## DATA FOR THE TASK
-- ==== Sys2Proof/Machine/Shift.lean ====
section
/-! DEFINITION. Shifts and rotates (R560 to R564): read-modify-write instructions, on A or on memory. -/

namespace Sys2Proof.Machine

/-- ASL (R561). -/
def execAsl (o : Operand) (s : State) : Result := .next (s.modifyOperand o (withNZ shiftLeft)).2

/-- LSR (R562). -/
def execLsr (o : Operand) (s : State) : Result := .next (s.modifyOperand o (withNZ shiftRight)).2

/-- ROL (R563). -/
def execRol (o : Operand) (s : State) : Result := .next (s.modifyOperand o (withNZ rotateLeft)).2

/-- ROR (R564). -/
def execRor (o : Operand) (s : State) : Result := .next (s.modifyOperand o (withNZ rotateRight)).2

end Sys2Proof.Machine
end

## WORK INSTRUCTIONS
Go through the listing and copy each line that includes the string "withNZ".

## REPLY
def execAsl (o : Operand) (s : State) : Result := .next (s.modifyOperand o (withNZ shiftLeft)).2
def execLsr (o : Operand) (s : State) : Result := .next (s.modifyOperand o (withNZ shiftRight)).2
def execRol (o : Operand) (s : State) : Result := .next (s.modifyOperand o (withNZ rotateLeft)).2
def execRor (o : Operand) (s : State) : Result := .next (s.modifyOperand o (withNZ rotateRight)).2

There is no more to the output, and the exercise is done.